Record set —
/-- Settles O32: powers of T commute; the example is computed. -/
theorem jumpsCommute : Obligations.JumpsCommute := by
  refine ⟨fun f hf => ?_, by decide⟩
  obtain ⟨m, rfl⟩ := exists_transitionPow_of_mem_jumps f hf
  refine ⟨fun h hh => ?_, transitionPow_transition m⟩
  obtain ⟨n, rfl⟩ := exists_transitionPow_of_mem_jumps h hh
  exact transitionPow_comm m n

theorem polyOf_jump96 : polyOf j96W0 j96W1 = polyOf j32W0 j32W1 ^^^ 1 := by decide

theorem jump96_eq_xor (g : Gen) : jumpPoly g j96W0 j96W1 = Gen.xor (jumpPoly g j32W0 j32W1) g := by
  rw [jumpPoly_eq_polyAtT, polyOf_jump96, polyAtT_xor, polyAtT_one, ← jumpPoly_eq_polyAtT]

/-- Settles O33: the polynomial 1, by which the two differ, is the identity. -/
theorem jump96IsJump32XorState : Obligations.Jump96IsJump32XorState := by
  refine ⟨polyOf_jump96, jump96_eq_xor, fun J K g hJ hK => ?_⟩
  rw [hJ, hK, ← jump96_eq_transitionPow, ← jump32_eq_transitionPow, jump96_eq_xor]

/-- Settles O34: each jump map is injective and fixes (0, 0). -/
theorem jumpsNeverReachZero : Obligations.JumpsNeverReachZero := fun _ =>
  ⟨jump32_eq_zero_iff, jumpClosed64_eq_zero_iff, jump96_eq_zero_iff⟩

end Sys2Proof.Machine
end

section
/-! PROOFS. The statements about exceptions: which requests fault and how (R152 to R155), what is no fault (R158), and
the command that a reset cuts off (R166, R176). -/

namespace Sys2Proof.Machine

/-! ### When a request completes -/

/-- On an instance that holds a value every command completes. -/
theorem Block.effect_completed {b : Block} (hb : b.init = true) (i : Instr) : b.Completed (b.effect i) := by
  cases i with
  | seed v => exact b.assign_respond_done_completed _
  | load x y => exact b.assign_respond_done_completed _
  | next =>
    rw [Block.effect, Block.reading_init _ _ hb]
    exact Block.write_respond_completed hb _ rfl
  | jump32 =>
    rw [Block.effect, Block.reading_init _ _ hb]
    exact Block.write_respond_completed hb _ rfl
  | jump64 =>
    rw [Block.effect, Block.reading_init _ _ hb]
    exact Block.write_respond_completed hb _ rfl
  | jump96 =>
    rw [Block.effect, Block.reading_init _ _ hb]
    exact Block.write_respond_completed hb _ rfl
  | read =>
    rw [Block.effect, Block.reading_init _ _ hb]
    exact Block.write_respond_completed hb b.gen rfl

What the exercise asks —
Without any change, write the listing out again.

Written answer —
/-- Settles O32: powers of T commute; the example is computed. -/
theorem jumpsCommute : Obligations.JumpsCommute := by
  refine ⟨fun f hf => ?_, by decide⟩
  obtain ⟨m, rfl⟩ := exists_transitionPow_of_mem_jumps f hf
  refine ⟨fun h hh => ?_, transitionPow_transition m⟩
  obtain ⟨n, rfl⟩ := exists_transitionPow_of_mem_jumps h hh
  exact transitionPow_comm m n

theorem polyOf_jump96 : polyOf j96W0 j96W1 = polyOf j32W0 j32W1 ^^^ 1 := by decide

theorem jump96_eq_xor (g : Gen) : jumpPoly g j96W0 j96W1 = Gen.xor (jumpPoly g j32W0 j32W1) g := by
  rw [jumpPoly_eq_polyAtT, polyOf_jump96, polyAtT_xor, polyAtT_one, ← jumpPoly_eq_polyAtT]

/-- Settles O33: the polynomial 1, by which the two differ, is the identity. -/
theorem jump96IsJump32XorState : Obligations.Jump96IsJump32XorState := by
  refine ⟨polyOf_jump96, jump96_eq_xor, fun J K g hJ hK => ?_⟩
  rw [hJ, hK, ← jump96_eq_transitionPow, ← jump32_eq_transitionPow, jump96_eq_xor]

/-- Settles O34: each jump map is injective and fixes (0, 0). -/
theorem jumpsNeverReachZero : Obligations.JumpsNeverReachZero := fun _ =>
  ⟨jump32_eq_zero_iff, jumpClosed64_eq_zero_iff, jump96_eq_zero_iff⟩

end Sys2Proof.Machine
end

section
/-! PROOFS. The statements about exceptions: which requests fault and how (R152 to R155), what is no fault (R158), and
the command that a reset cuts off (R166, R176). -/

namespace Sys2Proof.Machine

/-! ### When a request completes -/

/-- On an instance that holds a value every command completes. -/
theorem Block.effect_completed {b : Block} (hb : b.init = true) (i : Instr) : b.Completed (b.effect i) := by
  cases i with
  | seed v => exact b.assign_respond_done_completed _
  | load x y => exact b.assign_respond_done_completed _
  | next =>
    rw [Block.effect, Block.reading_init _ _ hb]
    exact Block.write_respond_completed hb _ rfl
  | jump32 =>
    rw [Block.effect, Block.reading_init _ _ hb]
    exact Block.write_respond_completed hb _ rfl
  | jump64 =>
    rw [Block.effect, Block.reading_init _ _ hb]
    exact Block.write_respond_completed hb _ rfl
  | jump96 =>
    rw [Block.effect, Block.reading_init _ _ hb]
    exact Block.write_respond_completed hb _ rfl
  | read =>
    rw [Block.effect, Block.reading_init _ _ hb]
    exact Block.write_respond_completed hb b.gen rfl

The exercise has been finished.